I am creating my DB for functionality and gratifaction for realtime AJAX web programs, and that i don't presently possess the assets to include DB server redundancy or load-balancing.
Regrettably, I've got a table during my DB that may potentially finish up storing 100s of countless rows, and will have to read rapidly to avoid lagging the net-interface.
Most, if not completely, from the posts within this table are individually indexed, and I'd like to determine if you will find different ways to alleviate the burden around the server when running querys on large tables. But can there be eventually a cap is bigger (in rows or GB) of the table before just one unclustered SQL server begins to choke?
My DB has only twelve tables, with perhaps a couple dozen foriegn key associations. None of my tables convey more than 8 approximately posts, and just one or two of those tables will finish up storing a lot of rows. Hopefully the simplicity my DB will replace with the huge levels of data during these couple tables ...
The only real limit is how big most of your key. Could it be an INT or perhaps a BIGINT?
SQL will happily keep data with no problem. However, with 100 countless rows, your very best off partitioning the information. You will find many good articles about this similar to this article.
With partitions, you could have 1 thread per partition working simultaneously to parallelise the query much more than can be done without paritioning.
Rows are restricted strictly by the quantity of disk space available for you. We've SQL Servers with 100s of countless rows of information inside them. Obviously, individuals servers are big.
To be able to keep your web interface snappy you will have to consider the way you access that data.
An example is to step back from any kind of aggregate queries which require processing large swaths of information. Such things as SUM() could be a killer for the way much data it's attempting to process.
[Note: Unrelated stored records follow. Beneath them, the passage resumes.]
/-- Bytes charged to a slot are noted with the command (R362). -/
def noteCharge (h : Handle) (charged : FMap Nat) (off len : Nat) : FMap Nat :=
  (h.parts off len).1.foldl (fun a (k, b) => FMap.set 0 a k (FMap.get 0 a k + b)) charged

/-- Pieces of a destination written with bytes, or only charged, for a command with HE (R29, R30, R206). -/
def State.deliverPieces (s : State) (m : PumpCmd) (he write : Bool) : List Piece → List Byte → State × PumpCmd
  | [], _ => (s, m)
  | (pa, n) :: ps, bs =>
    let s1 := if write then s.performStore [] (cellsOf [(pa, n)] (bs.take n)) else s
    let h := (s1.ctx m.tile m.ctx).handle m.body.handle.toNat
    let s2 := if he then s1.modCtx m.tile m.ctx fun x => x.setHandle m.body.handle.toNat (h.charge (scratchOff pa) n) else s1
    let m2 := if he then { m with charged := noteCharge h m.charged (scratchOff pa) n } else m
    s2.deliverPieces m2 he write ps (bs.drop n)

/-! Descriptors of PGATH and PSCAT (R206). -/

def gathDst (v : BitVec 512) (tags : List Bool) : Cap := { bits := v.extractLsb' 0 128, tag := tags.getD 0 false }
def gathSrc (v : BitVec 512) (tags : List Bool) : Cap := { bits := v.extractLsb' 128 128, tag := tags.getD 1 false }
def gathIdx (v : BitVec 512) (tags : List Bool) : Cap := { bits := v.extractLsb' 256 128, tag := tags.getD 2 false }
def gathRowb (v : BitVec 512) : Nat := bitsOf v 415 384
def gathCount (v : BitVec 512) : Nat := bitsOf v 431 416

/-- The descriptor bytes of a command as one number. -/
def PumpCmd.descBits (m : PumpCmd) : BitVec 512 := BitVec.ofNat 512 (leNat m.desc)

/-- Tag, kind and rights of a capability found in a descriptor (R206). -/
def descCap (c : Cap) (kinds rs : List Nat) : Except Stop Unit := do
  require c.tag (slotTrap trapCAP_TAG 6 c.obj c.offset)
  require (kinds.contains c.kind && hasRights c.rights rs) (slotTrap trapCAP_RIGHTS 6 c.obj c.offset)

/-- `n` descriptor bytes at the offset of a capability with the tags of their 16-byte units (R206, R257, R292). -/
def State.rdDesc (s : State) (m : PumpCmd) (c : Cap) (rs : List Nat) (n : Nat) :
    Except Stop (State × List Byte × List Bool) := do
  let (s1, ps, _) ← s.pumpPort m c rs [] c.offset n
  let pa := (ps.headD (0, 0)).1
  .ok (s1.touchPieces ps, s1.rdPieces ps, (List.range (n / 16)).map fun i => s1.rdTag (pa + 16 * i))

/-- The descriptor of PGATH or PSCAT read and checked (R206). -/
def State.readGath (s : State) (m : PumpCmd) : Except Stop (State × PumpCmd) := do
  let (s1, bs, tags) ← s.rdDesc m m.cap0 [rR, rC] 64
  let m1 := { m with desc := bs, descTags := tags }
  let v := m1.descBits
  require (bitsOf v 511 432 == 0) (illegal 6 3 63)
  require (decide (1 ≤ gathRowb v) && decide (gathRowb v ≤ 2 ^ 20)) (limitTrap 6)
  descCap (gathDst v tags) kindsCopy [rPD]
  descCap (gathSrc v tags) kindsCopy [rPS]
  descCap (gathIdx v tags) [kSCRATCH] [rR]
  let ix := gathIdx v tags
  require (!s1.otherScratch m.tile m.asid ix.obj ix.offset (4 * gathCount v)) (slotTrap trapCAP_RIGHTS 6 ix.obj 0)
  let d := gathDst v tags
  require (!(m.opc == 3 && pumpHe m.body) ||
      (d.kind == kSCRATCH && !s1.notScratch m.tile m.asid d.obj d.offset (gathRowb v * gathCount v)))
    (cbTrap 6 m.body.handle.toNat)
  .ok (s1, m1)

/-- The first byte of row i's index, and of row number k of an operand, in PGATH and PSCAT (R206); they wrap as R192's
addresses do. DESIGN CHOICE: notes/assumptions/65.md. -/
def gathIdxAt (v : BitVec 512) (i : Nat) : Nat := ((gathIdx v []).offset + 4 * i) % 2 ^ 48
/-- DESIGN CHOICE: notes/assumptions/65.md. -/
def gathRowAt (c : Cap) (v : BitVec 512) (k : Nat) : Nat := (c.offset + k * gathRowb v) % 2 ^ 48

/-- One row of PGATH or PSCAT (R206): the index, the checks, the copy, the charge. -/
def State.moveRow (s : State) (m : PumpCmd) (i : Nat) : Except Stop (State × PumpCmd) := do
  let v := m.descBits
  let dst := gathDst v m.descTags
  let src := gathSrc v m.descTags
  let ix := gathIdx v m.descTags
  let n := gathRowb v
  let he := m.opc == 3 && pumpHe m.body
  let io := gathIdxAt v i
  capCheck 6 ix [kSCRATCH] [rR] [] io 4
  let (s1, ips, _) ← s.pumpPort m ix [rR] [] io 4
  let k := leNat (s1.rdPieces ips)
  if k = 0xFFFFFFFF ∧ !he then .ok (s1, m)
  else
    let so := gathRowAt src v (if m.opc = 3 then k else i)
    let dO := gathRowAt dst v (if m.opc = 3 then i else k)
    capCheck 6 dst kindsCopy [rPD] [] dO n
    let (s2, dps, ds) ← s1.pumpPort m dst [rPD] [] dO n
    if k = 0xFFFFFFFF then .ok (s2.deliverPieces m he false dps [])
    else do
      capCheck 6 src kindsCopy [rPS] [] so n
      let (s3, sps, _) ← s2.pumpPort m src [rPS] [] so n
      let bs ← s3.rdPump sps
      .ok (((s3.touchPieces sps).markDirty ds).deliverPieces m he true dps bs)

/-- Rows from number i on, at most `k` of them; the first failing row stops the command (R206). -/
def State.moveRows (s : State) (m : PumpCmd) : Nat → Except Stop State
  | 0 => .ok (s.setCmd m)
  | k + 1 =>
    let n := gathRowb m.descBits
    if m.moved = n * gathCount m.descBits then .ok (s.setCmd { m with finished := true })
    else match s.moveRow m (m.moved / n) with
      | .error e => s.failCmd true m e
      | .ok (s1, m1) =>
        let m2 := { m1 with moved := m.moved + n }
        s1.moveRows { m2 with finished := m2.moved == n * gathCount m.descBits } k

/-! PUMP_DELIVERY (R30, R204 to R209, R426). -/

/-- The island that serves a command: its tile's. -/
def PumpCmd.island (m : PumpCmd) : Nat := m.tile / 8

/-- The commands in an island pump's queue, in the order in which they reached it (R19, R426). -/
def State.islandQueue (s : State) (i : Nat) : List PumpCmd :=
  s.core.cmds.filter fun x => x.island == i && x.place == .queued && !x.finished

/-- Whether the island's pump may start this command now: it heads the queue, and of the copies at most 8 are under way
at once (R426). DEDUCED: notes/assumptions/29.md. -/
def State.mayStart (s : State) (m : PumpCmd) : Bool :=
  (decide (6 < m.opc) ||
      decide ((s.core.cmds.filter fun x => x.island == m.island && x.place == .started && !x.finished).length < 8)) &&
    ((s.islandQueue m.island).head?.map fun x => x.id) == some m.id

/-- Whether the tile's port passes this command on now (R19, R204): it is the first there, no command that was issued
before it is on its way to the port, and the island's queue has room. DEDUCED: notes/assumptions/29.md. -/
def State.mayPass (s : State) (m : PumpCmd) : Bool :=
  ((s.core.cmds.find? fun x => x.tile == m.tile && x.place == .port).map fun x => x.id) == some m.id &&
    !(m.owned && (s.ctx m.tile m.ctx).commitQ.any fun e => !e.held && decide (e.bundle < m.bundle) && (match e.op with
      | .pump _ => true
      | _ => false)) &&
    decide ((s.islandQueue m.island).length < 32)

/-- Whether a command still stands where the island pump has not started it: in a port, or in the queue behind another
(R19, R426). -/
def State.notStarted (s : State) (m : PumpCmd) : Bool := m.place == .port || (m.place == .queued && !s.mayStart m)

/-- The pattern of PFILL: byte j is byte j mod 8 of s[S1] (R207). -/
def fillBytes (v : Word) (n : Nat) : List Byte :=
  let p := leBytes 8 v.toNat
  ((List.replicate (n / 8 + 1) p).flatten).take n

/-- Host-visible bytes brought up to date (R209, R238). -/
def State.exportPieces (s : State) (ps : List Piece) : State :=
  { s with core := { s.core with exported := ps.foldl (fun x (pa, n) => FMap.setRun 0 x pa (s.rdBytes pa n)) s.core.exported } }

/-- The rights that a copy command needs on the range at its AREG0: all of the first list, one of the second (R205). -/
def PumpCmd.dstRights (m : PumpCmd) : List Nat × List Nat :=
  if m.opc = 5 then ([], [rW, rPD]) else if m.opc = 6 then ([], [rR, rW]) else ([rPD], [])

/-- The page-map entries that rows of PGATH or PSCAT will mark DIRTY: row numbers of the destination, up to the first that
cannot be reached (R208). -/
def State.rowDirty (s : State) (m : PumpCmd) : List Nat → List Nat
  | [] => []
  | k :: ks =>
    let d := gathDst m.descBits m.descTags
    match s.pumpPort m d [rPD] [] (gathRowAt d m.descBits k) (gathRowb m.descBits) with
    | .ok (_, _, ds) => ds ++ s.rowDirty m ks
    | .error _ => []

/-- The rows that the index list of PSCAT names (R206); an index that cannot be read ends the list. -/
def State.scatRows (s : State) (m : PumpCmd) : List Nat → List Nat
  | [] => []
  | i :: is =>
    match s.pumpPort m (gathIdx m.descBits m.descTags) [rR] [] (gathIdxAt m.descBits i) 4 with
    | .ok (s1, ps, _) =>
      let k := leNat (s1.rdPieces ps)
      if k = 0xFFFFFFFF then s.scatRows m is else k :: s.scatRows m is
    | .error _ => []

/-- The pages of the declared range of PGATH or PSCAT marked dirty in one burst (R208). DEDUCED: notes/assumptions/29.md. -/
def State.declareRows (s : State) (m : PumpCmd) : State :=
  let is := List.range (gathCount m.descBits)
  s.markDirty (s.rowDirty m (if m.opc = 3 then is else s.scatRows m is))

/-- The island pump accepts a command from the port (R206 to R209): the descriptor of PGATH and PSCAT is read, ranges are
translated, the pages of the declared range marked dirty in one burst. -/
def State.pumpAccept (s : State) (m : PumpCmd) : Except Stop (State × PumpCmd) := do
  let n := m.s0.toNat
  let m := { m with place := .queued }
  if m.opc = 3 ∨ m.opc = 4 then .ok (if m.opc = 3 then s.declareRows m else s, { m with finished := gathCount m.descBits == 0 })
  else if 6 < m.opc then .ok (s, m)
  else if n = 0 then .ok (s, { m with finished := true })
  else
    let (s1, _, ds) ← s.pumpPort m m.cap0 m.dstRights.1 m.dstRights.2 m.cap0.offset n
    .ok (if m.opc = 6 then s1 else s1.markDirty ds, m)

/-- A copy moves on by at most `k` bytes; the first time it reads its source whole (R207). -/
def State.moveBytes (s : State) (m : PumpCmd) (k : Nat) : Except Stop State :=
  let n := min k (m.s0.toNat - m.moved)
  match (do
    let (s0, bs) ← (if m.opc = 1 ∧ m.source = [] then do
        let (s0, sps, _) ← s.pumpPort m m.cap1 [rPS] [] m.cap1.offset m.s0.toNat
        let bs ← s0.rdPump sps
        .ok (s0.touchPieces sps, bs)
      else .ok (s, if m.opc = 1 then m.source else fillBytes m.s1 m.s0.toNat))
    let (s1, ps, ds) ← s0.pumpPort m m.cap0 [rPD] [] (m.cap0.offset + m.moved) n
    .ok (s1, bs, ps, ds) : Except Stop (State × List Byte × List Piece × List Nat)) with
  | .error e => s.failCmd true m e
  | .ok (s1, bs, ps, ds) =>
    let (s2, m2) := (s1.markDirty ds).deliverPieces { m with source := bs } (pumpHe m.body) true ps ((bs.drop m.moved).take n)
    .ok (s2.setCmd { m2 with moved := m.moved + n, finished := m.moved + n == m.s0.toNat })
During these situations you're much best calculating any summary or arranged data in advance and letting your website query these analytic tables.
Next you will need to partition the information. Split individuals partitions across different drive arrays. When SQL needs to visit disk it causes it to be simpler to parallelize the reads. (@Simon discussed this).
Essentially, the issue boils lower to just how much data you have to access at anyone time. This is actually the primary problem no matter the quantity of data you've on disk. Even small databases could be clogged when the drives are slow and the quantity of available RAM within the DB server is not enough to help keep an adequate amount of the DB in memory.
Usually for systems such as this considerable amounts of information are essentially inert, and therefore it's rarely utilized. For instance, a PO system might maintain past all bills ever produced, however they really only cope with any active ones.
In case your system has similar needs, then you may have a table that's for active records and just archive these to another table included in a nightly process. You can have statistics like monthly earnings (for example) recomputed included in that archival.
My stomach informs me that you'll most likely be okay, but you'll suffer from performance. It is going to rely on the acceptable time-to-retrieve is a result of queries.
For the table using the "100s of countless rows", what number of the information is utilized regularly? Is a few of the data, rarely utilized? Perform some customers access selected data along with other customers choose different data? You might take advantage of data partitioning.